Generally, when companies raise funds by offering shares to the public they must have available to prospective investors certain disclosure documentation prescribed by the Corporations Act 2001 (Cth) (the Act). The type and extent of disclosure depends on the circumstances and may include a full or short-form prospectus, profile statements and other information statements.

The disclosure provisions are also subject to various exemptions, including offers made to sophisticated investors.

ASIC’s concerns emanate from recent strategies by some advisers to formulate trust or company structures that represent their clients as sophisticated investors. Consequently, the statutory disclosure requirements are bypassed and retail investors do not receive the level of protection otherwise afforded through the prescribed disclosure requirements.

Corporate fundraising and the sophisticated investor

Disclosure is designed to provide detailed information to potential investors to enable them to make informed and balanced decisions about the investment on offer.

Disclosure may however be dispensed with if the minimum amount payable for the offer is at least $500,000 or a proposed individual investor:

·  has net assets of at least $2.5 million; or

·  has a gross income for each of the last two financial years of at least $250,000; and

·  a certified accountant provides the relevant sophisticated investor certificate no later than six months prior to the investment offer being made.

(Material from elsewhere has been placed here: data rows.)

-- setMe.

@[simp] theorem State.setMe_cycle (s : State) (x : Task) : (s.setMe x).cycle = s.cycle := rfl
@[simp] theorem State.setMe_ticks (s : State) (x : Task) : (s.setMe x).ticks = s.ticks := rfl
@[simp] theorem State.setMe_phase (s : State) (x : Task) : (s.setMe x).phase = s.phase := rfl
@[simp] theorem State.setMe_throttle (s : State) (x : Task) : (s.setMe x).throttle = s.throttle := rfl
@[simp] theorem State.setMe_shut (s : State) (x : Task) : (s.setMe x).shut = s.shut := rfl
@[simp] theorem State.setMe_dram (s : State) (x : Task) : (s.setMe x).dram = s.dram := rfl
@[simp] theorem State.setMe_dramPoison (s : State) (x : Task) : (s.setMe x).dramPoison = s.dramPoison := rfl
@[simp] theorem State.setMe_ctxs (s : State) (x : Task) : (s.setMe x).ctxs = tabPut s.ctxs s.cur x := rfl
@[simp] theorem State.setMe_cores (s : State) (x : Task) : (s.setMe x).cores = s.cores := rfl
@[simp] theorem State.setMe_clusters (s : State) (x : Task) : (s.setMe x).clusters = s.clusters := rfl
@[simp] theorem State.setMe_engs (s : State) (x : Task) : (s.setMe x).engs = s.engs := rfl
@[simp] theorem State.setMe_ifetch (s : State) (x : Task) : (s.setMe x).ifetch = s.ifetch := rfl
@[simp] theorem State.setMe_fences (s : State) (x : Task) : (s.setMe x).fences = s.fences := rfl
@[simp] theorem State.setMe_arrivals (s : State) (x : Task) : (s.setMe x).arrivals = s.arrivals := rfl
@[simp] theorem State.setMe_wbs (s : State) (x : Task) : (s.setMe x).wbs = s.wbs := rfl
@[simp] theorem State.setMe_bells (s : State) (x : Task) : (s.setMe x).bells = s.bells := rfl
@[simp] theorem State.setMe_queues (s : State) (x : Task) : (s.setMe x).queues = s.queues := rfl
@[simp] theorem State.setMe_slots (s : State) (x : Task) : (s.setMe x).slots = s.slots := rfl
@[simp] theorem State.setMe_launches (s : State) (x : Task) : (s.setMe x).launches = s.launches := rfl
@[simp] theorem State.setMe_groups (s : State) (x : Task) : (s.setMe x).groups = s.groups := rfl
@[simp] theorem State.setMe_outs (s : State) (x : Task) : (s.setMe x).outs = s.outs := rfl
@[simp] theorem State.setMe_cursor (s : State) (x : Task) : (s.setMe x).cursor = s.cursor := rfl
@[simp] theorem State.setMe_ttTurn (s : State) (x : Task) : (s.setMe x).ttTurn = s.ttTurn := rfl
@[simp] theorem State.setMe_ttNext (s : State) (x : Task) : (s.setMe x).ttNext = s.ttNext := rfl
@[simp] theorem State.setMe_reserving (s : State) (x : Task) : (s.setMe x).reserving = s.reserving := rfl
@[simp] theorem State.setMe_did (s : State) (x : Task) : (s.setMe x).did = s.did := rfl
@[simp] theorem State.setMe_jobs (s : State) (x : Task) : (s.setMe x).jobs = s.jobs := rfl
@[simp] theorem State.setMe_fwd (s : State) (x : Task) : (s.setMe x).fwd = s.fwd := rfl
@[simp] theorem State.setMe_poolUsed (s : State) (x : Task) : (s.setMe x).poolUsed = s.poolUsed := rfl
@[simp] theorem State.setMe_poolBack (s : State) (x : Task) : (s.setMe x).poolBack = s.poolBack := rfl
@[simp] theorem State.setMe_migr (s : State) (x : Task) : (s.setMe x).migr = s.migr := rfl
@[simp] theorem State.setMe_waitDone (s : State) (x : Task) : (s.setMe x).waitDone = s.waitDone := rfl
@[simp] theorem State.setMe_routes (s : State) (x : Task) : (s.setMe x).routes = s.routes := rfl
@[simp] theorem State.setMe_ridgecfg (s : State) (x : Task) : (s.setMe x).ridgecfg = s.ridgecfg := rfl
@[simp] theorem State.setMe_ports (s : State) (x : Task) : (s.setMe x).ports = s.ports := rfl
@[simp] theorem State.setMe_chans (s : State) (x : Task) : (s.setMe x).chans = s.chans := rfl
@[simp] theorem State.setMe_comms (s : State) (x : Task) : (s.setMe x).comms = s.comms := rfl
@[simp] theorem State.setMe_commSeq (s : State) (x : Task) : (s.setMe x).commSeq = s.commSeq := rfl
@[simp] theorem State.setMe_colls (s : State) (x : Task) : (s.setMe x).colls = s.colls := rfl
@[simp] theorem State.setMe_served (s : State) (x : Task) : (s.setMe x).served = s.served := rfl
@[simp] theorem State.setMe_pieces (s : State) (x : Task) : (s.setMe x).pieces = s.pieces := rfl
@[simp] theorem State.setMe_commCred (s : State) (x : Task) : (s.setMe x).commCred = s.commCred := rfl
@[simp] theorem State.setMe_creditOut (s : State) (x : Task) : (s.setMe x).creditOut = s.creditOut := rfl
@[simp] theorem State.setMe_creditHeld (s : State) (x : Task) : (s.setMe x).creditHeld = s.creditHeld := rfl
@[simp] theorem State.setMe_kernels (s : State) (x : Task) : (s.setMe x).kernels = s.kernels := rfl
@[simp] theorem State.setMe_bindings (s : State) (x : Task) : (s.setMe x).bindings = s.bindings := rfl
@[simp] theorem State.setMe_runs (s : State) (x : Task) : (s.setMe x).runs = s.runs := rfl
@[simp] theorem State.setMe_flow (s : State) (x : Task) : (s.setMe x).flow = s.flow := rfl
@[simp] theorem State.setMe_ckpts (s : State) (x : Task) : (s.setMe x).ckpts = s.ckpts := rfl
@[simp] theorem State.setMe_cutWait (s : State) (x : Task) : (s.setMe x).cutWait = s.cutWait := rfl
@[simp] theorem State.setMe_errs (s : State) (x : Task) : (s.setMe x).errs = s.errs := rfl
@[simp] theorem State.setMe_spares (s : State) (x : Task) : (s.setMe x).spares = s.spares := rfl
@[simp] theorem State.setMe_worn (s : State) (x : Task) : (s.setMe x).worn = s.worn := rfl
@[simp] theorem State.setMe_limits (s : State) (x : Task) : (s.setMe x).limits = s.limits := rfl
@[simp] theorem State.setMe_boot (s : State) (x : Task) : (s.setMe x).boot = s.boot := rfl
@[simp] theorem State.setMe_status (s : State) (x : Task) : (s.setMe x).status = s.status := rfl
@[simp] theorem State.setMe_pkgnum (s : State) (x : Task) : (s.setMe x).pkgnum = s.pkgnum := rfl
@[simp] theorem State.setMe_meshpos (s : State) (x : Task) : (s.setMe x).meshpos = s.meshpos := rfl
@[simp] theorem State.setMe_qsplit (s : State) (x : Task) : (s.setMe x).qsplit = s.qsplit := rfl
@[simp] theorem State.setMe_apbase (s : State) (x : Task) : (s.setMe x).apbase = s.apbase := rfl
@[simp] theorem State.setMe_temp (s : State) (x : Task) : (s.setMe x).temp = s.temp := rfl
@[simp] theorem State.setMe_power (s : State) (x : Task) : (s.setMe x).power = s.power := rfl
@[simp] theorem State.setMe_errcnt (s : State) (x : Task) : (s.setMe x).errcnt = s.errcnt := rfl
@[simp] theorem State.setMe_windows (s : State) (x : Task) : (s.setMe x).windows = s.windows := rfl
@[simp] theorem State.setMe_msix (s : State) (x : Task) : (s.setMe x).msix = s.msix := rfl
@[simp] theorem State.setMe_msixPend (s : State) (x : Task) : (s.setMe x).msixPend = s.msixPend := rfl
@[simp] theorem State.setMe_badReplies (s : State) (x : Task) : (s.setMe x).badReplies = s.badReplies := rfl
@[simp] theorem State.setMe_hostAcc (s : State) (x : Task) : (s.setMe x).hostAcc = s.hostAcc := rfl
@[simp] theorem State.setMe_hostOut (s : State) (x : Task) : (s.setMe x).hostOut = s.hostOut := rfl
@[simp] theorem State.setMe_outbox (s : State) (x : Task) : (s.setMe x).outbox = s.outbox := rfl
@[simp] theorem State.setMe_wire (s : State) (x : Task) : (s.setMe x).wire = s.wire := rfl
@[simp] theorem State.setMe_linkBack (s : State) (x : Task) : (s.setMe x).linkBack = s.linkBack := rfl
@[simp] theorem State.setMe_rx (s : State) (x : Task) : (s.setMe x).rx = s.rx := rfl
@[simp] theorem State.setMe_inbox (s : State) (x : Task) : (s.setMe x).inbox = s.inbox := rfl
@[simp] theorem State.setMe_incidents (s : State) (x : Task) : (s.setMe x).incidents = s.incidents := rfl
@[simp] theorem State.setMe_turn (s : State) (x : Task) : (s.setMe x).turn = s.turn := rfl
@[simp] theorem State.setMe_coreIdx (s : State) (x : Task) : (s.setMe x).coreIdx = s.coreIdx := rfl
@[simp] theorem State.setMe_engIdx (s : State) (x : Task) : (s.setMe x).engIdx = s.engIdx := rfl
@[simp] theorem State.setMe_cur (s : State) (x : Task) : (s.setMe x).cur = s.cur := rfl
@[simp] theorem State.setMe_before (s : State) (x : Task) : (s.setMe x).before = s.before := rfl
@[simp] theorem State.setMe_slotNo (s : State) (x : Task) : (s.setMe x).slotNo = s.slotNo := rfl
@[simp] theorem State.setMe_bits (s : State) (x : Task) : (s.setMe x).bits = s.bits := rfl
@[simp] theorem State.setMe_fresh (s : State) (x : Task) : (s.setMe x).fresh = s.fresh := rfl
@[simp] theorem State.setMe_stamp (s : State) (x : Task) : (s.setMe x).stamp = s.stamp := rfl
@[simp] theorem State.setMe_nextId (s : State) (x : Task) : (s.setMe x).nextId = s.nextId := rfl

ASIC exposes loopholes in sophisticated investor strategies

The Australian Securities and Investment Commission (ASIC) has broad regulatory powers to ensure the provisions of the Act are upheld.

Recent investigations have discovered that inappropriate sophisticated investor certificates have been issued with respect to investments in phone-app company Kwickie International Pty Limited (KIPL).

By using certain trust or company structures, investors who would otherwise be deemed retail investors, have been offered shares without a prospectus or other prescribed disclosure documents.

Sophisticated investor certificates were issued on the basis of the aggregate net worth of the respective members of the investment entity. In other words, whilst the overall value of the investor vehicle exceeded that necessary to invoke the exemption provisions, the individual wealth of each investor fell short of the test.

ASIC has declared that shares in KIPL may not be offered to retail investors through a trust vehicle and is conducting further investigations into the use of certain structures designed to undermine the disclosure requirements of the Act.

Conclusion

Statutory disclosure obligations exist to protect retail investors by requiring a corporation offering securities to provide prescribed information concerning the contemplated investment. Attempts to circumvent these rules pose serious risk to the investors and significant compliance concerns with those facilitating such schemes.